Is there an apparent reason for not using it before personal pronouns in particular?


----------



## Ectab

The arabic preposition ka means (like, as) is used with nouns and preposition inna, anna, and an.
well but it is not used with personal pronouns like: ee, hu, haa...etc
i don't know why and don't think there is a reason anyway. The other prepositions like li,bi.. are used with personal pronouns. but ka is not!
we use instead mithla.
mithlee, mithlahu...etc


----------



## elroy

I just don't think there would be any _semantic _reason - or very few semantic reasons - to use كـ with a pronoun - in _any_ language.  What contexts are you thinking of, Treaty?

By the way, كـ and مثل are not always interchangeable!

أنا أعمل كمعلم - I work as a teacher. / I _am_ a teacher.
أنا أعمل مثل معلم - I work like a teacher. / I'm not a teacher, but I do some things the way a teacher would.


----------



## Drink

How would you say something like "I starred in the movie as you" (this is, for example, something that Eddie Redmayne could say to the real-life Stephen Hawking about the movie _The Theory of Everything_)? Wouldn't you normally use كـ in that situation if it weren't a pronoun?


----------



## elroy

I would say لعبت دورك في الفيلم.  Even if it weren't a pronoun I wouldn't use كـ (for example, لعبت دور الطبيب).

(in movie credits, etc.) _Eddie Redmayne as Stephen Hawkung _= إيدي ريدماين في دور ستيفن هوكينع

Do you know if Hebrew would use כ for any of these?


----------



## Drink

elroy said:


> I would say لعبت دورك في الفيلم.  Even if it weren't a pronoun I wouldn't use كـ (for example, لعبت دور الطبيب).
> 
> (in movie credits, etc.) _Eddie Redmayne as Stephen Hawkung _= إيدي ريدماين في دور ستيفن هوكينع
> 
> Do you know if Hebrew would use כ for any of these?

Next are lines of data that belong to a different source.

/-! ### The model's own work lists -/

/-- Effects of slots and engines that are no row of the table of their own; the row whose slot causes one names it. -/
inductive Micro where
  | quarter (ctx : Nat)
  | ldzRead (o : Origin) (vd : Nat) (z : Nat) (grp : Nat) (w : Nat) (active : List Bool)
  | sstSample (o : Origin) (d : Nat) (sh : Nat)
  | folioHeader (o : Origin) (load : Bool)
  | streamRow (o : Origin) (i : Nat)
  | popRow (o : Origin) (f : Nat) (p : Bool)
  | zeroZ (o : Origin) (z : Nat)
  | setChain (o : Origin) (af pf : Bool)
  | sendSample (o : Origin) (lq : Nat) (acc : Access) (dep : Int)
  | popRecv (o : Origin) (lq : Nat) (acc : Access)
  | popFwd (o : Origin) (lq : Nat) (m : Nat) (dep : Int)
  | popRed (o : Origin) (lq : Nat) (m : Nat) (acc : Access) (ty : Bool) (dep : Int)
  | qslApply (o : Origin) (lq : Nat) (clr : Bool) (k : Nat)
  | loanRecord (o : Origin) (acc : Access) (sup : Bool)
  | spawnRead (o : Origin) (sh : Nat) (idx : Nat) (pd : Nat)
  | barrierArrive (o : Origin) (bt : Nat) (bar : Nat)
  | dCommit (cmds : List DCmd)
  | reserveDep (link : Nat) (dep : Int)
  | invalStart (o : Origin) (tk : Nat) (va : Option Nat)
  | fenceFrom (ctx : Nat) (scope : Nat)
  | shadowWrite (ctx : Nat) (sh : Shadow)
  | window (part : Nat) (pc : Nat) (w : BankWindow)
  | mark (o : Origin)
  | deaccess (core : Nat) (rows : List Nat)
  | resolve (core : Nat)
  | mulStart (m : MulOp)
  | drainStart (d : DrainOp)
  | loadStart (l : LoadOp)
  | vStart (ctx : Nat) (v : VOp)
  | kick (loan : Nat)
  | answer (owner : ReqOwner) (id : Nat) (bytes : List Byte) (bad : List Nat) (status : Nat)
  | ack (link : Nat) (seq : BitVec 8)
  | nack (link : Nat) (seq : BitVec 8)
  | credit (link : Nat) (n : Nat)
  | jobDone (j : Job) (status : Nat) (bytes : List Byte)
  | forceRetry (pc : Nat)
  | closeRetry (ctx : Nat)
  | takeover (core : Nat) (phys : Nat)
  | openDepart (link : Nat)
  | startStep
  | queueKick (q : Nat)
  | serve
  | flashDone
  | mailEnd (fn : Nat) (res : Nat)
  | powerReading (milliwatts : Nat)
  | heatReading (die millidegrees : Nat)
  | dieAnswers (die : Nat) (answers : Bool)
  deriving DecidableEq, Repr

inductive Event where
  | op (i : Instr)
  | micro (m : Micro)
  deriving DecidableEq, Repr

/-- Work due in a later cycle: the real cycle, the rank inside the cycle (log 2) and the event. -/
structure Due where
  at_ : Nat
  rank : Nat
  ev : Event
  deriving DecidableEq, Repr

/-- Work of a context that ended sooner in real cycles than in the turns of its core, which was frozen since: the cycle up to which
it stays pending, and the registers that it wrote (spec/16_scheduling.md R330, log 130). -/
structure Late where
  ctx : Nat
  until_ : Nat
  regs : List (Nat × Nat)
  deriving DecidableEq, Repr

/-- The bundle being issued: its context, cycle, address, words, the next slot, and what its slots have asked for so
far (R55, R337). `open_` is false between bundles. -/
structure Cursor where
  open_ : Bool := false
  ctx : Nat := 0
  pc : Word := 0
  words : List Word := []
  idx : Nat := 0
  buf : List Due := []
  xfer : Xfer := .no
  push : Option LoopEntry := none
  rot : Option Bool := none
  brk : Bool := false
  quiet : Bool := false
  halt : Bool := false
  il : Option Bool := none
  holdR : Option Nat := none
  freed : BitVec 8 := 0
  deriving DecidableEq, Repr

/-- One B9 device. -/
structure State where
  now : Nat
  skew : Int
  free : Nat
  cur : Cursor
  todo : List Due
  agenda : List Due
  late : List Late
  inputs : List (Nat × Event)
  ctxs : Store Context
  cores : Store Core
  place : Store Nat
  errata : Store (Option ErrEntry)
  muls : List MulOp
  drains : List DrainOp
  bars : Store Barrier
  lpool : Store (List PoolEntry)
  latches : Store Latch
  mem : Store Byte
  badCols : List Nat
  softCols : List Nat
  eccCount : Store Nat
  pcs : Store Pseudo
  windows : Store BankWindow
  jedec : Store Config.Jedec
  timing : Config.Timing
  refi : Nat
  refiNext : Option (Int × Nat)
  wrData : List (Origin × Nat × BitVec 256 × Bool)
  links : Store Link
  routes : Store (Option Nat)
  loans : List Loan
  remoteReqs : List RemoteReq
  seqs : Store Nat
  unrouted : List Packet
  replies : List Reply
  staged : List Staged
  owners : Store (Option Nat)
  endTimer : Nat
  invals : List Inval
  nextId : Nat
  launches : List Launch
  parts : Store Partition
  saved : List Saved
  dies : Store (Option UnitState)
  dieEvents : Store Window
  coreWin : BitVec 40 × Nat
  dieWin : BitVec 40 × Nat
  spareFor : Option Nat
  coreStates : Store (Option UnitState)
  flash : Flash
  flashQueue : List FlashWrite
  changes : List (Nat × Nat × Nat)
  devState : DevState
  starting : Option Starting
  startNo : Nat
  bootAt : Nat
  runSince : Option Nat
  boxes : Store Mailbox
  loanNow : Nat
  cmdQueue : List Nat
  cmd : Nat
  queues : Store HostQueue
  binds : Store (Option Nat)
  fnClass : Store (Option Nat)
  hostReplies : Store (Option HostReply)
  barSizes : Store (Option Nat)
  hostAcc : List HostAccess
  power : Option Nat
  heat : Store (Option Nat)
  silent : List Nat
  powers : List Nat
  overPower : Nat
  temps : Store Nat
  hot : Store Nat
  hotNamed : List Nat
  reports : List (Nat × Nat × Nat × Nat)
  stops : List (Nat × Word × BitVec 8 × Reg)
  linkReports : List (Nat × Nat)
  deriving DecidableEq, Repr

You definitely say "אני עובד כמורה" ("I work as a teacher"). With כיכב (to star) it seems that usually you would use בתפקיד (in the role of), but I think it's possible to also use כ. But my everyday-Hebrew instincts are not that great.

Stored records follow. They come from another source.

-- ==== Sys2Proof/Machine/Present.lean ====
section
/-!
DEFINITION. How a context's next bundle presents itself: its words and framing (spec/02_bundles_and_encoding.md R44, R45),
the decoding and privilege checks (spec/05_opcode_map.md R110, R111), the sources it reads, the waits of interlocked mode
(spec/01_machine_state.md R41) and when a context is ready (spec/16_scheduling.md R326).
-/

namespace Sys2Proof.Machine

/-- Read a bundle's words: the words and, for an illegal bundle, the condition code and word index (Table 02-1). Of several
conditions the first offending word's is reported, and at one word code 4 before 1, 1 before 3, 3 before 2 (log 93). -/
def frameFrom (code : List Word) (pc : Word) (il : Bool) : Nat → Nat → Option Nat → List Word × Option (Nat × Nat)
  | 0, _, _ => ([], none)
  | n + 1, i, prev =>
    match code[pc.toNat / 4]? with
    | none => ([], some (4, i))
    | some w =>
      let u := (fld w 28 3).toNat
      let last := fbit w 31
      if (match prev with
          | some p => decide (u ≤ p)
          | none => false) then ([w], some (1, i))
      else if il && (u != i || (last && decide (i < 7))) then ([w], some (3, i))
      else if last then ([w], none)
      else if i == 7 then ([w], some (2, 7))
      else
        let r := frameFrom code (pc + 4) il n (i + 1) (some u)
        (w :: r.1, r.2)

def Context.frame (c : Context) : List Word × Option (Nat × Nat) := frameFrom c.code c.pc c.il 8 0 none

/-- The privilege condition of a slot (R40, R111 step 3): kind and special-register number of Table 17-4. -/
def privilegeOf (sup gM gD gN : Bool) (i : Instr) : Option (Nat × Nat) :=
  let priv := if sup then none else some (0, 0)
  match i with
  | .kRti | .kHalt | .kMode _ => priv
  | .kMrs _ _ | .kInval _ _ => priv
  | .kInvalAll _ => priv
  | .lClaimDecl _ _ _ => priv
  | .kMsr _ num => if msrAllowed sup num.toNat then none else some (1, num.toNat)
  | .rsr _ _ num => if sup || userReads num.toNat then none else some (1, num.toNat)
  | .dMrs _ _ _ | .dWin _ _ _ => if sup then (if gD then none else some (2, 0)) else some (0, 0)
  | .mNop | .nNop | .dNop => none
  | .nLoan _ _ _ | .nGetA _ _ _ | .nGetB _ _ _ | .nGetL _ _ _ => none
  | .nFence _ _ => none
  | .nGetD _ _ _ => none
  | i =>
    match i.unit with
    | 5 => if gM then none else some (2, 0)
    | 6 => if gN then none else some (2, 0)
    | 7 => if gD then none else some (2, 0)
    | _ => none

/-- The first register that an instruction names and the context lacks: by its name, or a V register by what the name denotes
under the lap count, so that no V slot reaches a byte outside the context's granules (R9, R11; log 103). -/
def Context.lacks (c : Context) (i : Instr) : Option (Nat × Nat) :=
  i.named.find? (fun r =>
    if r.1 == 0 then decide (8 * c.vg ≤ r.2) || decide (8 * c.vg ≤ c.physV r.2) else decide (c.zg ≤ r.2))

/-- First illegal slot, in ascending slot index (R111 step 2). -/
def firstIllegal (lacks : Lacks) : Nat → List Word → Option (Nat × Word × Illegal)
  | _, [] => none
  | i, w :: r =>
    match decodeWith lacks w with
    | .error e => some (i, w, e)
    | .ok _ => firstIllegal lacks (i + 1) r

/-- First privilege condition, in ascending slot index (R111 step 3). -/
def firstPrivilege (c : Context) : Nat → List Word → Option (Nat × Word × Nat × Nat)
  | _, [] => none
  | i, w :: r =>
    match decodeSlot c.vg c.zg w with
    | .ok ins =>
      match privilegeOf c.sup c.gM c.gD c.gN ins with
      | some (k, n) => some (i, w, k, n)
      | none => firstPrivilege c (i + 1) r
    | .error _ => firstPrivilege c (i + 1) r

/-- The first decoding condition of a bundle in the order of R111: cause and `$tinfo`. A reason 7 that depends on state is not
among them: its slot reports it when it is issued, after these checks (log 110). -/
def Context.bundleFault (c : Context) : Option (Nat × Reg) :=
  let f := c.frame
  match f.2 with
  | some (code, i) => some (0x02, BitVec.ofNat 64 (code + 16 * i))
  | none =>
    match firstIllegal c.lacks 0 f.1 with
    | some (i, w, e) => some (0x01, infoIllegal w i e)
    | none =>
      match firstPrivilege c 0 f.1 with
      | some (i, w, k, n) => some (0x03, infoPrivilege w i k n)
      | none => none

/-- The instructions of a bundle that passed its checks. -/
def Context.bundle (c : Context) : List Instr :=
  c.frame.1.filterMap (fun w =>
    match decodeSlot c.vg c.zg w with
    | .ok i => some i
    | .error _ => none)

/-! ### Sources and results in flight (R41) -/

/-- Register keys: file (0 a, 1 b, 2 l, 3 n, 4 d, 5 p, 6 q, 7 v, 8 special, 9 bt, 10 z) and physical number. -/
abbrev RegKey := Nat × Nat

def fileOf (u : AB) : Nat :=
  match u with
  | .a => 0
  | .b => 1

def otherFile (u : AB) : Nat :=
  match u with
  | .a => 1
  | .b => 0

def Context.keyP (c : Context) (n : BitVec 4) : RegKey := (5, c.physP n.toNat)

def Context.keyV (c : Context) (n : Nat) : RegKey := (7, c.physV n)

But what I was trying to do was to force a situation in Arabic where you could conceivably use كـ with a specific person, and then ask what would happen when you want to replace the person with a pronoun. Perhaps you could more easily come up with such a situation. In colloquial English, it is common to use a person to refer to the person's role. For example, "He works for them as a Tom Hagen" (a _Godfather_ reference) would mean he works as a consigliere (mafia advisor). And you could even use a pronoun: "After I leave, you'll be working as me." Maybe you can't do exactly that in Arabic, but hopefully you can think of a comparable situation.


----------



## Stranger_

Can this "کـ" be attached to "مثل"? I am sure it can because I have seen many verses in the Quran with the word "کمثل" like 29:41, 62:5, 59:16, 2:261, 2:17, but why? isn't "کـ" redundant here?


----------



## fdb

ka- is used very rarely with pronominal suffixes (ka-hu) and more commonly with independent personal pronouns (ka-huwa). There are some examples in Wright’s Grammar II p. 177.


----------



## elroy

The word used in all of those verses is مَثَل not مِثْل.

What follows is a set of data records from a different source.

-- ==== Sys2Proof/Machine/Network.lean ====
section
/-!
DEFINITION. The N slots (spec/12_instr_network.md R238 to R259, R268): sends, receives, forwards, the bay bus, queue
settings, anthology steps, loans, fences and copies.
-/

namespace Sys2Proof.Machine

/-- Unit class of N. -/
def unitN : Nat := 6

/-- A poisoned l register traps, otherwise the slot goes on (R30). -/
def orPoisoned (s : State) (unit l : Nat) (f : State → State) : State :=
  if s.me.poisonL l then s.poisoned unit l else f s

/-- An entry that may be popped, else detail 1 (R240). -/
def withRx (s : State) (e : Nat) (f : Nat → State) : State :=
  let v := s.viewEntry (coreOf s.cur.ctx) e
  if viewRxv v then f v else s.refuse7 1

/-- An entry that may be sent on, else detail 1 (R240). -/
def withTx (s : State) (e : Nat) (f : Nat → State) : State :=
  let v := s.viewEntry (coreOf s.cur.ctx) e
  if viewTxv v then f v else s.refuse7 1

/-- The departure `n` cycles on is tested, and kept when the bundle commits (R242). -/
def withDeparture (s : State) (e v n : Nat) (f : State → Int → State) : State :=
  let dep := s.concI + n
  match s.departFault s.me.part (viewTxl v) dep with
  | some kind => s.issueTrap 0x08 (infoNet kind e (viewTxl v) (viewTxq v) dep)
  | none => (f s dep)

/-- What a slot does besides: its departure cycle is committed and it is pending through the departure (R34, R242). -/
def State.holdDeparture (s : State) (link n : Nat) (dep : Int) : State :=
  (s.emit 0 rankSample (.micro (.reserveDep link dep))).emit n rankDepart (.micro (.mark (s.here unitN)))

/-- A form of the link engine: it needs the N grant, and its guard (R239, R49). -/
def linkSlot (s : State) (g : Guard) (f : State → State) : Out := whenGrant s s.me.gN (fun s => whenGuard s g f)

/-- `n.nop` (R53). -/
def execNNop (s : State) : Out := .next s

/-- `n.send` (R243). -/
def execNSend (g : Guard) (lq : BitVec 4) (l : BitVec 5) (off : BitVec 10) (s : State) : Out :=
  linkSlot s g (fun s => withTx s lq.toNat (fun v => withDeparture s lq.toNat v 6 (fun s dep =>
    orPoisoned s unitN l.toNat (fun s =>
      (s.holdDeparture (viewTxl v) 6 dep).emit 1 rankSample
        (.micro (.sendSample (s.here unitN) lq.toNat (granuleAccess (s.me.regL l.toNat) off) dep))))))

/-- `n.recv` (R247). -/
def execNRecv (g : Guard) (lq : BitVec 4) (l : BitVec 5) (off : BitVec 10) (s : State) : Out :=
  linkSlot s g (fun s => withRx s lq.toNat (fun _ => orPoisoned s unitN l.toNat (fun s =>
    s.emit 1 rankPopN (.micro (.popRecv (s.here unitN) lq.toNat (granuleAccess (s.me.regL l.toNat) off))))))

/-- `n.fwd` (R248). -/
def execNFwd (g : Guard) (m : BitVec 4) (lq : BitVec 4) (s : State) : Out :=
  linkSlot s g (fun s => withRx s lq.toNat (fun _ => withTx s m.toNat (fun v => withDeparture s m.toNat v 6
    (fun s dep => (s.holdDeparture (viewTxl v) 6 dep).emit 1 rankPopN
      (.micro (.popFwd (s.here unitN) lq.toNat m.toNat dep))))))

/-- A bay's broadcast latch. -/
def State.latch (s : State) (bay c : Nat) : Latch := sget {} s.latches (8 * bay + c)

/-- Naming a latch that is not the partition's: detail 2 (R250). -/
def withLatch (s : State) (c : Nat) (f : Latch → State) : State :=
  let x := s.latch (bayOf (coreOf s.cur.ctx)) c
  if x.assigned && x.part == s.me.part then f x else s.refuse7 2

/-- `n.bsend` writes the latch at t+3 (R250). -/
def execNBsend (g : Guard) (c : BitVec 3) (r : BitVec 4) (s : State) : Out :=
  linkSlot s g (fun s => withLatch s c.toNat (fun _ =>
    s.emit 3 rankDepart (.op (.bayLatchWrite (s.here unitN) (bayOf (coreOf s.cur.ctx)) c.toNat (s.me.regN r.toNat)))))

/-- `n.blatch` reads the latch at t (R250). -/
def execNBlatch (g : Guard) (d : BitVec 4) (c : BitVec 3) (s : State) : Out :=
  linkSlot s g (fun s => withLatch s c.toNat (fun x => s.land unitN 2 (.n d.toNat x.v)))

/-- Widths that queue words may have (R251). -/
def queueWidth (w : Nat) : Bool := w == 4 || w == 8 || w == 16 || w == 32

/-- `n.qfmt`: invalid words first (reason 6), then the entry and the widths (R240, R251). -/
def execNQfmt (g : Guard) (lq : BitVec 4) (r : BitVec 4) (s : State) : Out :=
  linkSlot s g (fun s =>
    let x := s.me.regN r.toNat
    let fs := x.toNat % 2 ^ 17
    let fk := x.toNat / 2 ^ 32 % 2 ^ 17
    if formatInvalid fs || formatInvalid fk then s.illegal { why := 6 }
    else withRx s lq.toNat (fun v =>
      if elemBits fs ≠ elemBits fk || !queueWidth (elemBits fs) then s.refuse7 3
      else s.emit 0 rankSample (.micro (.shadowWrite s.cur.ctx
        { num := 0x100 + viewRxl v * 16 + viewRxq v, v := x, left := Config.delayBundles }))))

/-- `n.loan`: the record is sampled at t+1 (R259). -/
def execNLoan (g : Guard) (l : BitVec 5) (off : BitVec 14) (s : State) : Out :=
  whenGuard s g (fun s => orPoisoned s unitN l.toNat (fun s =>
    s.emit 1 rankSample (.micro (.loanRecord (s.here unitN) (granuleAccess (s.me.regL l.toNat) off) s.me.sup))))

/-- `n.fence`: in force for loans issued from t+1 (R268). -/
def execNFence (g : Guard) (sc : BitVec 3) (s : State) : Out :=
  whenGuard s g (fun s => s.emit 1 rankLand (.micro (.fenceFrom s.cur.ctx sc.toNat)))

/-- The base die that carries a link. -/
def baseOf (link : Nat) : Nat := link / 12

/-- The tag word of an anthology step's type (R249). -/
def redWord (bf16 : Bool) : Nat := if bf16 then 1 else 0

/-- `n.red` (R249, R391). -/
def execNRed (g : Guard) (m : BitVec 4) (lq : BitVec 4) (l : BitVec 5) (ty : Bool) (s : State) : Out :=
  linkSlot s g (fun s => withRx s lq.toNat (fun r => withTx s m.toNat (fun v =>
    if baseOf (viewRxl r) ≠ baseOf (viewTxl v) then s.refuse7 1
    else if (s.queue (viewRxl r) (viewRxq r)).fk.toNat ≠ redWord ty then s.refuse7 4
    else withDeparture s m.toNat v 14 (fun s dep => orPoisoned s unitN l.toNat (fun s =>
      (s.holdDeparture (viewTxl v) 14 dep).emit 1 rankPopN
        (.micro (.popRed (s.here unitN) lq.toNat m.toNat
          { sh := addrShelf (s.me.regL l.toNat), off := (addrOffset (s.me.regL l.toNat) : Int), size := 64 } ty dep)))))))

/-- `n.qsl`: the slack from t+1; with `.clr` the flits present are discarded after the pops of t+1 (R252). -/
def execNQsl (g : Guard) (lq : BitVec 4) (clr : Bool) (k : BitVec 6) (s : State) : Out :=
  linkSlot s g (fun s => withRx s lq.toNat (fun _ =>
    let s1 := s.emit 1 rankLand (.micro (.qslApply (s.here unitN) lq.toNat false k.toNat))
    if clr then s1.emit 1 (rankPopN + 1) (.micro (.qslApply (s.here unitN) lq.toNat true k.toNat)) else s1))

def execNGetA (g : Guard) (d : BitVec 4) (r : BitVec 5) (s : State) : Out :=
  whenGuard s g (fun s => s.land unitN 2 (.n d.toNat (s.me.regA r.toNat)))

def execNGetB (g : Guard) (d : BitVec 4) (r : BitVec 5) (s : State) : Out :=
  whenGuard s g (fun s => s.land unitN 2 (.n d.toNat (s.me.regB r.toNat)))

/-- `n.get` from l traps on a poisoned register (R253). -/
def execNGetL (g : Guard) (d : BitVec 4) (r : BitVec 5) (s : State) : Out :=
  whenGuard s g (fun s => orPoisoned s unitN r.toNat (fun s => s.land unitN 2 (.n d.toNat (s.me.regL r.toNat))))

def execNGetD (g : Guard) (d : BitVec 4) (r : BitVec 4) (s : State) : Out :=
  whenGuard s g (fun s => s.land unitN 2 (.n d.toNat (s.me.regD r.toNat)))

/-! ### What the N slots cause later -/

/-- The sample of an `n.send` at t+1; its flit departs at t+6 (R243). -/
def State.sendSample (s : State) (o : Origin) (e : Nat) (acc : Access) (dep : Int) : State :=
  let r := s.readCheck o.ctx acc 64
  match r.2 with
  | some f => r.1.fault o 0 f.cause (f.info acc.sh 0 unitN 0 0 acc.off)
  | none =>
    let v := r.1.viewEntry (coreOf o.ctx) e
    let data := leNat (r.1.shelfBytes o.ctx acc)
    let f := makeFlit data (wordSum (BitVec.ofNat 512 data)) [] (viewTxq v) 0 0 0 dep
    r.1.after 5 rankDepart (.op (.flitDeparture (viewTxl v) f))

/-- The pop of an `n.recv` at t+1 (R247). -/
def State.popRecv (s : State) (o : Origin) (e : Nat) (acc : Access) : State :=
  let r := s.pop o.ctx e none false
  match r.2 with
  | .error (cause, info) => r.1.fault o 0 cause info
  | .ok f => r.1.after 3 (rankPerform unitN) (.op (.recvShelfWrite o acc f.data))

/-- RECV_SHELF_WRITE: the delivered bytes are written at t+4, under the checks of R247. -/
def execRecvShelfWrite (o : Origin) (acc : Access) (data : BitVec 512) (s : State) : Out :=
  .next ((match s.writeCheck o.ctx acc 64 with
    | none => s.shelfStore o.ctx acc (leBytes 64 data.toNat)
    | some f => s.fault o 0 f.cause (f.info acc.sh 1 unitN 0 0 acc.off)).touch o.ctx)

/-- The pop of an `n.fwd`: the flit as it stands, with its far queue and departure replaced (R248). -/
def State.popFwd (s : State) (o : Origin) (e m : Nat) (dep : Int) : State :=
  let r := s.pop o.ctx e none true
  match r.2 with
  | .error (cause, info) => r.1.fault o 0 cause info
  | .ok f =>
    let v := r.1.viewEntry (coreOf o.ctx) m
    let g := makeFlit f.data.toNat (flitMargin f) (flitScales f) (viewTxq v) (flitKind f) (flitIndex f) (flitJv f) dep
    r.1.after 5 rankDepart (.op (.flitDeparture (viewTxl v) g))

/-- The sum flit of an anthology step (R249). -/
def sumFlit (bf16 : Bool) (q : Flit) (sh : Nat) (txq : Nat) (dep : Int) : Flit :=
  let fmt := if bf16 then bfloat16 else binary32
  let b := if bf16 then 16 else 32
  let n := 512 / b
  let xs := (codesOf b n q.data.toNat).map fmt.decode
  let ys := (codesOf b n sh).map fmt.decode
  let out := List.zipWith (fun x y => fmt.round (x.add y) .rne false 0) xs ys
  let ms := rne32 (sumNum ys)
  makeFlit (packRun b out) (rne32 ((val32 (flitMargin q)).add (val32 ms))) [] txq 1 (flitIndex q) (flitJv q) dep

/-- The pop and the shelf sample of an `n.red` at t+1; the sum departs at t+14 (R249). When both fail the pop's trap is the one
reported (log 125). -/
def State.popRed (s : State) (o : Origin) (e m : Nat) (acc : Access) (ty : Bool) (dep : Int) : State :=
  let r := s.pop o.ctx e (some (1, none)) false
  match r.2 with
  | .error (cause, info) => r.1.fault o 0 cause info
  | .ok f =>
    let c := r.1.readCheck o.ctx acc 64
    match c.2 with
    | some x => c.1.fault o 0 x.cause (x.info acc.sh 0 unitN 0 0 acc.off)
    | none =>
      let v := c.1.viewEntry (coreOf o.ctx) m
      c.1.after 13 rankDepart
        (.op (.flitDeparture (viewTxl v) (sumFlit ty f (leNat (c.1.shelfBytes o.ctx acc)) (viewTxq v) dep)))

/-- The slack of a queue at t+1, or its clearing (R252). -/
def State.qslApply (s : State) (o : Origin) (e : Nat) (clr : Bool) (k : Nat) : State :=
  let v := s.viewEntry (coreOf o.ctx) e
  let q := s.queue (viewRxl v) (viewRxq v)
  s.setQueue (viewRxl v) (viewRxq v)
    (if clr then { q with flits := [], ovf := false, sums := none } else { q with slack := k })

/-- BAY_LATCH_WRITE: the value is latched at t+3; a read of that cycle sees the old one (R250, R60). -/
def execBayLatchWrite (o : Origin) (bay c : Nat) (v : Reg) (s : State) : Out :=
  .next ({ s with latches := sset {} s.latches (8 * bay + c) { s.latch bay c with v := v } }.touch o.ctx)

/-- A fence: the loans of the context that are outstanding hold its later loans (R268). -/
def State.fenceFrom (s : State) (k scope : Nat) : State :=
  let ids := (s.loans.filter (fun l => l.owner == .context k && l.stage != .finished)).map (fun l => (l.id, scope))
  s.modCtx k (fun c => { c with fence := ids })

end Sys2Proof.Machine
end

كَمَثَل is literally "like the example of." 

In all but 59:16, the structure is مثل...كمثل.  مثل is found on either side of كـ. ("The example of X is like the example of Y.")


----------



## Matat

fdb said:


> ka- is used very rarely with pronominal suffixes (ka-hu) and more commonly with independent personal pronouns (ka-huwa). There are some examples in Wright’s Grammar II p. 177.



Hi fdb, can you recheck the page number? I looked on p. 177 of the second volume, but didn't find any mention of this.


----------



## fdb

3rd edition (Caspari-Wright-Smith-de Goeje), volume II, p. 177, Remark a.


----------



## Matat

fdb said:


> 3rd edition (Caspari-Wright-Smith-de Goeje), volume II, p. 177, Remark a.


Found it. Thank you.


----------



## elroy

Drink said:


> But what I was trying to do was to force a situation in Arabic where you could conceivably use كـ with a specific person, and then ask what would happen when you want to replace the person with a pronoun. Perhaps you could more easily come up with such a situation. In colloquial English, it is common to use a person to refer to the person's role. For example, "He works for them as a Tom Hagen" (a _Godfather_ reference) would mean he works as a consigliere (mafia advisor). And you could even use a pronoun: "After I leave, you'll be working as me." Maybe you can't do exactly that in Arabic, but hopefully you can think of a comparable situation.


 I think such situations are few and would always involve rewording in Arabic:

عندما أغادر ستقوم أنت بوظيفتي/بمهمتي
يعمل لديهم كأحد أمثال توم هايجن
etc. 

I should also add that for "to work as," you don't even need كـ (and in fact, it may be prescriptively incorrect): أنا أعمل معلمًا، هو يعمل طبيبًا، إلخ.

fdb's "very rarely" probably means "never, except in poetry and suchlike."  And his "more commonly" probably means "marginally/negligibly more commonly."  Neither form is in any way common in MSA, and they are both likely to confuse native speakers or be perceived as mistakes.


----------